Other pilots and I are observing large areas of slushy ice, and snowmobilers have confirmed this.

Sean Cockrem is working on his graphs, so we’ll soon be able to visually compare this winter to other recent ones. We expect this will confirm our feeling that this winter was pretty mild.

Regular reports on Ice Patrol will commence soon, as we are probably approaching this year’s Inflection Date, the day when temperatures start to average above freezing. More precisely, the date when the Mean Daily Temperatures begin to consistently exceed 0°C. That’s when the thaw starts in earnest.

Lastly, if you’d like to meet me in person, I’ll be talking at this year’s Common Ground, where storytellers share their special stories about their connection to Lake of the Woods.

This year there are eight featured speakers. The event is on Saturday, April 4th, from 9 am to 2:30 pm, at the Seven Generations Conference Centre, 240 Veterans Drive.

I believe tickets are $30 in advance or $35 at the door. Advance tickets are available at Kenora Public Libraries and the Lake of the Woods Museum. There’s a morning break and a lunch break.

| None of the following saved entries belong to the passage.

def packAmo (w : Bool) (scope : BitVec 3) (sem : BitVec 2) (op : BitVec 4) (b a d : Reg) (major : BitVec 6) :
    Parcel := bit1 w ++ scope ++ sem ++ op ++ b ++ a ++ d ++ majorBits major

def packCsr (op : BitVec 3) (csr : BitVec 12) (a d : Reg) : Parcel := op ++ csr ++ a ++ d ++ majorBits 0x13

def packEng (scope : BitVec 3) (fn6 : BitVec 6) (b a d : Reg) : Parcel :=
  (0 : BitVec 1) ++ scope ++ fn6 ++ b ++ a ++ d ++ majorBits 0x15

/-- A vector word (03 R83). -/
def packV (vop : BitVec 8) (v : VWord) : BitVec 64 :=
  v.imm ++ v.rm ++ v.te ++ v.ty ++ bit1 v.pol ++ v.mp ++ bit1 v.me ++ v.xl ++ v.vs3 ++ v.vs2 ++ v.vs1 ++ v.vd ++ vop

/-- A matrix word (03 R86). -/
def packM (mop : BitVec 8) (m : MWord) : BitVec 64 :=
  m.imm ++ m.rm ++ bit1 m.sp ++ m.sw ++ m.tb ++ m.ta ++ m.xb ++ m.xa ++ m.ms2 ++ m.ms1 ++ m.md ++ m.ad ++ mop

/-- A bank word (03 R88). -/
def packB (bop : BitVec 8) (b : BWord) : BitVec 64 :=
  b.imm ++ b.bs2 ++ b.bs1 ++ b.bd ++ b.ty ++ bit1 b.pr ++ bit1 b.q ++ b.sb ++ b.sa ++ b.sd ++ bop

/-- The words of an instruction, from the encoding tables of 03 R72 to R74, R85, R87 and R89. Steps of the
device, the host and the world have no word. -/
def encode : Instr → Encoded
  | .add d a b => .parcel (packR 0 0 b a d 0x00)
  | .addW d a b => .parcel (packR 1 0 b a d 0x00)
  | .sub d a b => .parcel (packR 0 1 b a d 0x00)
  | .subW d a b => .parcel (packR 1 1 b a d 0x00)
  | .and d a b => .parcel (packR 0 2 b a d 0x00)
  | .or d a b => .parcel (packR 0 3 b a d 0x00)
  | .xor d a b => .parcel (packR 0 4 b a d 0x00)
  | .andn d a b => .parcel (packR 0 5 b a d 0x00)
  | .sll d a b => .parcel (packR 0 6 b a d 0x00)
  | .sllW d a b => .parcel (packR 1 6 b a d 0x00)
  | .srl d a b => .parcel (packR 0 7 b a d 0x00)
  | .srlW d a b => .parcel (packR 1 7 b a d 0x00)
  | .sra d a b => .parcel (packR 0 8 b a d 0x00)
  | .sraW d a b => .parcel (packR 1 8 b a d 0x00)
  | .rol d a b => .parcel (packR 0 9 b a d 0x00)
  | .ror d a b => .parcel (packR 0 10 b a d 0x00)
  | .slt d a b => .parcel (packR 0 11 b a d 0x00)
  | .sltn d a b => .parcel (packR 0 12 b a d 0x00)
  | .min d a b => .parcel (packR 0 13 b a d 0x00)
  | .max d a b => .parcel (packR 0 14 b a d 0x00)
  | .minn d a b => .parcel (packR 0 15 b a d 0x00)
  | .maxn d a b => .parcel (packR 0 16 b a d 0x00)
  | .mul d a b => .parcel (packR 0 17 b a d 0x00)
  | .mulW d a b => .parcel (packR 1 17 b a d 0x00)
  | .mulh d a b => .parcel (packR 0 18 b a d 0x00)
  | .mulhn d a b => .parcel (packR 0 19 b a d 0x00)
  | .div d a b => .parcel (packR 0 20 b a d 0x00)
  | .divW d a b => .parcel (packR 1 20 b a d 0x00)
  | .divn d a b => .parcel (packR 0 21 b a d 0x00)
  | .divnW d a b => .parcel (packR 1 21 b a d 0x00)
  | .rem d a b => .parcel (packR 0 22 b a d 0x00)
  | .remW d a b => .parcel (packR 1 22 b a d 0x00)
  | .remn d a b => .parcel (packR 0 23 b a d 0x00)
  | .remnW d a b => .parcel (packR 1 23 b a d 0x00)
  | .clz d a => .parcel (packR 0 24 0 a d 0x00)
  | .ctz d a => .parcel (packR 0 25 0 a d 0x00)
  | .popc d a => .parcel (packR 0 26 0 a d 0x00)
  | .addi d a imm => .parcel (packI imm a d 1)
  | .andi d a imm => .parcel (packI imm a d 2)
  | .ori d a imm => .parcel (packI imm a d 3)
  | .xori d a imm => .parcel (packI imm a d 4)
  | .slti d a imm => .parcel (packI imm a d 5)
  | .sltni d a imm => .parcel (packI imm a d 6)
  | .slli d a sh => .parcel (packShi 0 sh a d)
  | .srli d a sh => .parcel (packShi 1 sh a d)
  | .srai d a sh => .parcel (packShi 2 sh a d)
  | .rori d a sh => .parcel (packShi 3 sh a d)
  | .ldhi d imm => .parcel (packU imm d 0x08)
  | .addpc d imm => .parcel (packU imm d 0x09)
  | .ld d a cls size sx imm => .parcel (packMem imm sx size cls a d 0x0A)
  | .st b a cls size imm => .parcel (packMem imm false size cls a b 0x0B)
  | .beq a b off => .parcel (packBr off 0 b a)
  | .bne a b off => .parcel (packBr off 1 b a)
  | .blt a b off => .parcel (packBr off 2 b a)
  | .bge a b off => .parcel (packBr off 3 b a)
  | .bltn a b off => .parcel (packBr off 4 b a)
  | .bgen a b off => .parcel (packBr off 5 b a)
  | .jal d off => .parcel (packU off d 0x0D)
  | .jalr d a imm => .parcel (packI imm a d 0x0E)
  | .amoswap d a b sem sc w => .parcel (packAmo w sc sem 0 b a d 0x0F)
  | .amoadd d a b sem sc w => .parcel (packAmo w sc sem 1 b a d 0x0F)
  | .amoand d a b sem sc w => .parcel (packAmo w sc sem 2 b a d 0x0F)
  | .amoor d a b sem sc w => .parcel (packAmo w sc sem 3 b a d 0x0F)
  | .amoxor d a b sem sc w => .parcel (packAmo w sc sem 4 b a d 0x0F)
  | .amomin d a b sem sc w => .parcel (packAmo w sc sem 5 b a d 0x0F)
  | .amomax d a b sem sc w => .parcel (packAmo w sc sem 6 b a d 0x0F)
  | .amominn d a b sem sc w => .parcel (packAmo w sc sem 7 b a d 0x0F)
  | .amomaxn d a b sem sc w => .parcel (packAmo w sc sem 8 b a d 0x0F)
  | .cas d a b sem sc w => .parcel (packAmo w sc sem 0 b a d 0x10)
  | .fence mask sc => .parcel ((0 : BitVec 1) ++ sc ++ mask ++ (0 : BitVec 5) ++ majorBits 0x11)
  | .fenceI => .parcel 0x80000022
  | .trap code => .parcel ((0 : BitVec 4) ++ (0 : BitVec 6) ++ code ++ (0 : BitVec 5) ++ majorBits 0x12)
  | .rett => .parcel (packR 0 1 0 0 0 0x12)
  | .yield v => .parcel (packR 0 2 ((0 : BitVec 4) ++ bit1 v) 0 0 0x12)
  | .waite d a => .parcel (packR 0 3 0 a d 0x12)
  | .csrr d csr => .parcel (packCsr 0 csr 0 d)
  | .csrw a csr => .parcel (packCsr 1 csr a 0)
  | .csrs a csr => .parcel (packCsr 2 csr a 0)
  | .csrc a csr => .parcel (packCsr 3 csr a 0)
  | .csrx d a csr => .parcel (packCsr 4 csr a d)
  | .setvl d a ty => .parcel ((0 : BitVec 4) ++ (0 : BitVec 5) ++ (0 : BitVec 1) ++ ty ++ a ++ d ++ majorBits 0x14)
  | .setvlDistance d a b ty => .parcel ((0 : BitVec 4) ++ b ++ (1 : BitVec 1) ++ ty ++ a ++ d ++ majorBits 0x14)
  | .cpw idx a => .parcel (packEng 0 0 idx a 0)
  | .cpgo d a => .parcel (packEng 0 1 0 a d)
  | .tlwait a b sc => .parcel (packEng sc 2 b a 0)
  | .tlread d a => .parcel (packEng 0 3 0 a d)
  | .binit a b => .parcel (packEng 0 4 b a 0)
  | .barrive d a => .parcel (packEng 0 5 0 a d)
  | .bexp a b => .parcel (packEng 0 6 b a 0)
  | .bwait a sc => .parcel (packEng sc 7 0 a 0)
  | .btest d a => .parcel (packEng 0 8 0 a d)
  | .binval a => .parcel (packEng 0 9 0 a 0)
  | .klaunch d a b => .parcel (packEng 0 10 b a d)
  | .gsync id sc => .parcel (packEng sc 11 id 0 0)
  | .gexit => .parcel (packEng 0 12 0 0 0)
  | .mxgo d a => .parcel (packEng 0 13 0 a d)
  | .hint imm => .parcel (imm ++ majorBits 0x3F)
  | .vadd w => .slot 0 (packV 0 w)
  | .vsub w => .slot 0 (packV 1 w)
  | .vmul w => .slot 0 (packV 2 w)
  | .vmulh w => .slot 0 (packV 3 w)
  | .vmin w => .slot 0 (packV 4 w)
  | .vmax w => .slot 0 (packV 5 w)
  | .vand w => .slot 0 (packV 6 w)
  | .vor w => .slot 0 (packV 7 w)
  | .vxor w => .slot 0 (packV 8 w)
  | .vsll w => .slot 0 (packV 9 w)
  | .vsrl w => .slot 0 (packV 10 w)
  | .vsra w => .slot 0 (packV 11 w)
  | .vsadd w => .slot 0 (packV 12 w)
  | .vssub w => .slot 0 (packV 13 w)
  | .vabsd w => .slot 0 (packV 14 w)
  | .vmerge w => .slot 0 (packV 15 w)
  | .vmovx w => .slot 0 (packV 16 w)
  | .vidx w => .slot 0 (packV 17 w)
  | .vcmp w => .slot 0 (packV 18 w)
  | .vwmul w => .slot 0 (packV 19 w)
  | .vwadd w => .slot 0 (packV 20 w)
  | .vnarrow w => .slot 0 (packV 21 w)
  | .pand w => .slot 0 (packV 32 w)
  | .por w => .slot 0 (packV 33 w)
  | .pxor w => .slot 0 (packV 34 w)
  | .pandn w => .slot 0 (packV 35 w)
  | .pset w => .slot 0 (packV 36 w)
  | .pcnt w => .slot 0 (packV 37 w)
  | .pfirst w => .slot 0 (packV 38 w)
  | .vfadd w => .slot 2 (packV 0 w)
  | .vfsub w => .slot 2 (packV 1 w)
  | .vfmul w => .slot 2 (packV 2 w)
  | .vfma w => .slot 2 (packV 3 w)
  | .vfms w => .slot 2 (packV 4 w)
  | .vfnma w => .slot 2 (packV 5 w)
  | .vfdiv w => .slot 2 (packV 6 w)
  | .vfsqrt w => .slot 2 (packV 7 w)
  | .vfmin w => .slot 2 (packV 8 w)
  | .vfmax w => .slot 2 (packV 9 w)
  | .vfcmp w => .slot 2 (packV 10 w)
  | .vfcvt w => .slot 2 (packV 11 w)
  | .vfrece w => .slot 2 (packV 12 w)
  | .vfrsqe w => .slot 2 (packV 13 w)
  | .vld w => .slot 3 (packV 0 w)
  | .vlds w => .slot 3 (packV 1 w)
  | .vldx w => .slot 3 (packV 2 w)
  | .vldff w => .slot 3 (packV 3 w)
  | .vst w => .slot 3 (packV 4 w)
  | .vsts w => .slot 3 (packV 5 w)
  | .vstx w => .slot 3 (packV 6 w)
  | .vperm w => .slot 4 (packV 0 w)
  | .vslideup w => .slot 4 (packV 1 w)
  | .vslidedn w => .slot 4 (packV 2 w)
  | .vcompress w => .slot 4 (packV 3 w)
  | .vexpand w => .slot 4 (packV 4 w)
  | .vbcaste w => .slot 4 (packV 5 w)
  | .vzip w => .slot 4 (packV 6 w)
  | .vunzip w => .slot 4 (packV 7 w)
  | .vredsum w => .slot 4 (packV 8 w)
  | .vredmax w => .slot 4 (packV 9 w)
  | .vredmin w => .slot 4 (packV 10 w)
  | .vfredsum w => .slot 4 (packV 11 w)
  | .vxqadd w => .slot 5 (packV 0 w)
  | .vxqmax w => .slot 5 (packV 1 w)
  | .vxqfma w => .slot 5 (packV 2 w)
  | .vexta w => .slot 6 (packV 0 w)
  | .vinsa w => .slot 6 (packV 1 w)
  | .vzera w => .slot 6 (packV 2 w)
  | .srd w => .slot 7 (packV 0 w)
  | .srstat w => .slot 7 (packV 1 w)
  | .mma w => .slot 8 (packM 0 w)
  | .mzero w => .slot 8 (packM 1 w)
  | .mtld w => .slot 8 (packM 2 w)
  | .mtst w => .slot 8 (packM 3 w)
  | .mqld w => .slot 8 (packM 4 w)
  | .mqst w => .slot 8 (packM 5 w)
  | .mqadd w => .slot 8 (packM 6 w)
  | .mqmul w => .slot 8 (packM 7 w)
  | .chisel w => .slot 8 (packM 8 w)
  | .mqcast w => .slot 8 (packM 9 w)
  | .mqrank w => .slot 8 (packM 10 w)
  | .mqfree w => .slot 8 (packM 11 w)
  | .mqscl w => .slot 8 (packM 12 w)
  | .mthdr w => .slot 8 (packM 13 w)
  | .act w => .bank (packB 0 w)
  | .pre w => .bank (packB 1 w)
  | .wb w => .bank (packB 2 w)
  | .refb w => .bank (packB 3 w)
  | .refq w => .bank (packB 4 w)
  | .rcopy w => .bank (packB 5 w)
  | .rzero w => .bank (packB 6 w)
  | .radd w => .bank (packB 8 w)
  | .rsub w => .bank (packB 9 w)
  | .rmul w => .bank (packB 10 w)
  | .rmax w => .bank (packB 11 w)
  | .rmin w => .bank (packB 12 w)
  | .rand w => .bank (packB 13 w)
  | .rior w => .bank (packB 14 w)
  | .rxor w => .bank (packB 15 w)
  | .rshr w => .bank (packB 16 w)
  | .rscadd w => .bank (packB 17 w)
  | .rcmp w => .bank (packB 18 w)
  | .rsel w => .bank (packB 19 w)
  | .rcvt w => .bank (packB 20 w)
  | .qzero w => .bank (packB 24 w)
  | .qacc w => .bank (packB 25 w)
  | .qmac w => .bank (packB 26 w)
  | .qwb w => .bank (packB 27 w)
  | .qld w => .bank (packB 28 w)
  | .rsweep w => .bank (packB 32 w)
  | .shmov w => .bank (packB 40 w)
  | .bufst w => .bank (packB 41 w)
  | .bufld w => .bank (packB 42 w)
  | .bli w => .bank (packB 48 w)
  | .badd w => .bank (packB 49 w)
  | .bbr w => .bank (packB 50 w)
  | .bloop w => .bank (packB 51 w)
  | .bpset w => .bank (packB 52 w)
  | .bsplit w => .bank (packB 53 w)
  | .bjoin w => .bank (packB 54 w)
  | .bsig w => .bank (packB 55 w)
  | .bend w => .bank (packB 56 w)
  | .bwaitt w => .bank (packB 57 w)
  | .brett w => .bank (packB 58 w)
  | .bnop w => .bank (packB 59 w)
  | _ => .none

I’ll be speaking just after 9:00, right after the opening remarks. I’ll be showing pictures and talking about how Ice Patrol began and evolved, and what I’ve learned from all those years observing the ice-out. There will be a few minutes for questions.

 

June 5, 2019: Big Trout Lake

Just in case you were wondering when the last ice in Ontario melts, here’s a picture of it.

20190605_142611

Big Trout Lake is over 500 kilometres north of Kenora, and as you might guess from the name, it is both large and deep. There are lakes further north, but because they’re smaller and have more current, they thaw earlier.